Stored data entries
_ _ _

-- ==== Sys2Proof/Tests/Slice0.lean ====
section
/-! SUPPORT. The model's own tests. Expected values come from spec/: the encodings of spec/30_encoding.md, and the
vectors V1 to V53 and programs P1 to P7 of spec/95_test_vectors.md, named at each test. The second half gives, for every
obligation with hypotheses, a state and operands that meet them. -/

namespace Sys2Proof.Tests

open Sys2Proof.Machine Sys2Proof.Claims

/-! ### helpers -/

/-- The state an outcome answers, if it answers one. -/
def after (o : Outcome) : Option State :=
  match o with
  | .next s => some s
  | .fault _ => none
  | .refused _ => none

/-- A small well-formed build: U = 1, F = 2, DEPTH = 2, the table 0, 5, -5. -/
def tiny : Config := { u := 1, f := 2, fs := 8, freq := 1, depth := 2, rom := [0, 5, -5] }

/-- The reset state of the vector configuration with the registers a vector row names:
(`t`, `next_t`, `emit`, `wave_idx`, `dec_state`, `sym_len`, `sym_code`, `q`). -/
def at8 (t nextT : Counter) (emit : Bool) (waveIdx : Nat) (dec : DecState) (len code : Mask) (q : List Word) : State :=
  { State.reset with
    t := t, nextT := nextT, emit := emit, waveIdx := Fin.ofNat _ waveIdx, decState := dec, symLen := len, symCode := code, q := q }

/-- What a vector row of spec/95 shows of a state, in its order. -/
structure Row where
  /-- `t`. -/
  t : Counter
  /-- `next_t`. -/
  nextT : Counter
  /-- `emit`. -/
  emit : Bool
  /-- `wave_idx`. -/
  waveIdx : Nat
  /-- `dec_state`. -/
  decState : DecState
  /-- `sym_len`. -/
  symLen : Mask
  /-- `sym_code`. -/
  symCode : Mask
  /-- `q`. -/
  q : List Word
  deriving DecidableEq

/-- The outputs. -/
structure Out where
  /-- `dac_left`. -/
  left : Sample
  /-- `dac_right`. -/
  right : Sample
  /-- `dac_valid`. -/
  valid : Bool
  /-- `emit_o`. -/
  window : Bool
  deriving DecidableEq

/-- The row of a state. -/
def row (s : State) : Row := ⟨s.t, s.nextT, s.emit, s.waveIdx.val, s.decState, s.symLen, s.symCode, s.q⟩

/-- The outputs of a state. -/
def out (s : State) : Out := ⟨s.dacLeft, s.dacRight, s.dacValid, s.emitO⟩

/-- The reset state of the small build, at the given place of its timeline. -/
def small (t nextT : Counter) (emit : Bool) (waveIdx : Nat) (dec : DecState) (len code : Mask) (q : List Word) : State :=
  { State.resetOf tiny with
    t := t, nextT := nextT, emit := emit, waveIdx := Fin.ofNat _ waveIdx, decState := dec, symLen := len, symCode := code, q := q }

/-! ### well-formedness: one ill-formed term for each check -/

theorem test_vector_wellFormed : Config.vector.WellFormed := by decide
theorem test_tiny_wellFormed : tiny.WellFormed := by decide
theorem test_refuses_unit_zero : Config.wellFormed { tiny with u := 0, rom := [] } = false := by decide
theorem test_refuses_rate_zero : Config.wellFormed { tiny with fs := 0 } = false := by decide
theorem test_refuses_frequency_zero : Config.wellFormed { tiny with freq := 0 } = false := by decide
theorem test_refuses_depth_zero : Config.wellFormed { tiny with depth := 0 } = false := by decide
theorem test_refuses_wide_counter : Config.wellFormed { tiny with f := 2 ^ 32 - 2 } = false := by decide
theorem test_refuses_short_table : Config.wellFormed { tiny with rom := [0, 5] } = false := by decide
theorem test_refuses_table_not_from_zero : Config.wellFormed { tiny with rom := [1, 5, -5] } = false := by decide
theorem test_refuses_loud_table : Config.wellFormed { tiny with rom := [0, 16385, -5] } = false := by decide
theorem test_accepts_loudest_table : Config.wellFormed { tiny with rom := [0, 16384, -16384] } = true := by decide
theorem test_refuses_restL_of_word_gap : Instr.wellFormed (.restL 0b0001) = false := by decide
theorem test_refuses_restW_of_letter_gap : Instr.wellFormed (.restW 0b1110) = false := by decide

/-- V22: the extremes of the table, and V20's entries past the first half. -/
theorem test_rom_entries :
    ([0, 25, 49, 50, 51, 75, 99, 100, 125, 149].map (romRead Config.vector)) =
      [some 0, some 16384, some 1029, some 0, some (-1029), some (-16384), some (-1029), some 0, some 16384,
        some 1029] := by decide

/-- R10, R36: N = 150 takes 8 bits, and the least table, N = 3, takes 2. -/
theorem test_index_width : Config.vector.indexWidth = 8 ∧ tiny.indexWidth = 2 := by decide

/-! ### decoding: words written out from the encodings of R104, R105, R37 -/

/-- R104: LETTER1 to LETTER4, with the unexamined bits of V4. -/
theorem test_decode_letters :
    decode (.word 0b00000001) = .ok (.letter1 0b0000) ∧
    decode (.word 0b11100001) = .ok (.letter1 0b1110) ∧
    decode (.word 0b11110001) = .ok (.letter1 0b1111) ∧
    decode (.word 0b00100011) = .ok (.letter2 0b0010) ∧
    decode (.word 0b10100011) = .ok (.letter2 0b1010) ∧
    decode (.word 0b00100111) = .ok (.letter3 0b0010) ∧
    decode (.word 0b10001111) = .ok (.letter4 0b1000) := by decide

/-- R104, V4: REST_L and REST_W. -/
theorem test_decode_rests :
    decode (.word 0b00000000) = .ok (.restL 0b0000) ∧
    decode (.word 0b11100000) = .ok (.restL 0b1110) ∧
    decode (.word 0b00010000) = .ok (.restW 0b0001) ∧
    decode (.word 0b11110000) = .ok (.restW 0b1111) := by decide

/-- R108: the eleven RESERVED masks; four of the words are V6's. -/
theorem test_decode_reserved :
    decode (.word 0b00000010) = .ok (.reserved2 0b0000) ∧
    decode (.word 0b01110100) = .ok (.reserved4 0b0111) ∧
    decode (.word 0b00100101) = .ok (.reserved5 0b0010) ∧
    decode (.word 0b01010110) = .ok (.reserved6 0b0101) ∧
    decode (.word 0b00011000) = .ok (.reserved8 0b0001) ∧
    decode (.word 0b10101001) = .ok (.reserved9 0b1010) ∧
    decode (.word 0b11111010) = .ok (.reservedA 0b1111) ∧
    decode (.word 0b10001011) = .ok (.reservedB 0b1000) ∧
    decode (.word 0b11111100) = .ok (.reservedC 0b1111) ∧
    decode (.word 0b11101101) = .ok (.reservedD 0b1110) ∧
    decode (.word 0b11011110) = .ok (.reservedE 0b1101) := by decide

/-- R105: the four element-kind codes. -/
theorem test_decode_kinds :
    decode (.kind 0b00) = .ok .dit ∧
    decode (.kind 0b01) = .ok .dah ∧
    decode (.kind 0b10) = .ok .lgap ∧
    decode (.kind 0b11) = .ok .wgap := by decide

/-- R37: three codes of `dec_state`; 0b11 is rejected by name. -/
theorem test_decode_decoder_states :
    decode (.dec 0b00) = .ok .decEmpty ∧
    decode (.dec 0b01) = .ok .decTones ∧
    decode (.dec 0b10) = .ok .decTrail ∧
    decode (.dec 0b11) = .error .unusedDecState := by decide

/-- R110: one word a byte; no byte, no word. -/
theorem test_decode_bytes :
    decodeBytes [] = .error .noWord ∧
    decodeBytes [0x23, 0x1F] = .ok (.letter2 0b0010, [0x1F]) := by decide

/-- R114, V7: the words of the letters, and the class row each decodes to. -/
theorem test_letter_words_A_to_I :
    encode .letterA = .word 0b00100011 ∧
    decode (.word 0b00100011) = .ok (.letter2 0b0010) ∧
    encode .letterB = .word 0b00011111 ∧
    decode (.word 0b00011111) = .ok (.letter4 0b0001) ∧
    encode .letterC = .word 0b01011111 ∧
    decode (.word 0b01011111) = .ok (.letter4 0b0101) ∧
    encode .letterD = .word 0b00010111 ∧
    decode (.word 0b00010111) = .ok (.letter3 0b0001) ∧
    encode .letterE = .word 0b00000001 ∧
    decode (.word 0b00000001) = .ok (.letter1 0b0000) ∧
    encode .letterF = .word 0b01001111 ∧
    decode (.word 0b01001111) = .ok (.letter4 0b0100) ∧
    encode .letterG = .word 0b00110111 ∧
    decode (.word 0b00110111) = .ok (.letter3 0b0011) ∧
    encode .letterH = .word 0b00001111 ∧
    decode (.word 0b00001111) = .ok (.letter4 0b0000) ∧
    encode .letterI = .word 0b00000011 ∧
    decode (.word 0b00000011) = .ok (.letter2 0b0000) := by decide

/-- R114, V7: the words of the letters, and the class row each decodes to. -/
theorem test_letter_words_J_to_R :
    encode .letterJ = .word 0b11101111 ∧
    decode (.word 0b11101111) = .ok (.letter4 0b1110) ∧
    encode .letterK = .word 0b01010111 ∧
    decode (.word 0b01010111) = .ok (.letter3 0b0101) ∧
    encode .letterL = .word 0b00101111 ∧
    decode (.word 0b00101111) = .ok (.letter4 0b0010) ∧
    encode .letterM = .word 0b00110011 ∧
    decode (.word 0b00110011) = .ok (.letter2 0b0011) ∧
    encode .letterN = .word 0b00010011 ∧
    decode (.word 0b00010011) = .ok (.letter2 0b0001) ∧
    encode .letterO = .word 0b01110111 ∧
    decode (.word 0b01110111) = .ok (.letter3 0b0111) ∧
    encode .letterP = .word 0b01101111 ∧
    decode (.word 0b01101111) = .ok (.letter4 0b0110) ∧
    encode .letterQ = .word 0b10111111 ∧
    decode (.word 0b10111111) = .ok (.letter4 0b1011) ∧
    encode .letterR = .word 0b00100111 ∧
    decode (.word 0b00100111) = .ok (.letter3 0b0010) := by decide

_ _ _

# ACTIVITY
Going from the line that contains "decode (.word 0b00010011)" to the last line of the records, reproduce every line as written.

# ANSWER SECTION
    decode (.word 0b00010011) = .ok (.letter2 0b0001) ∧
    encode .letterO = .word 0b01110111 ∧
    decode (.word 0b01110111) = .ok (.letter3 0b0111) ∧
    encode .letterP = .word 0b01101111 ∧
    decode (.word 0b01101111) = .ok (.letter4 0b0110) ∧
    encode .letterQ = .word 0b10111111 ∧
    decode (.word 0b10111111) = .ok (.letter4 0b1011) ∧
    encode .letterR = .word 0b00100111 ∧
    decode (.word 0b00100111) = .ok (.letter3 0b0010) := by decide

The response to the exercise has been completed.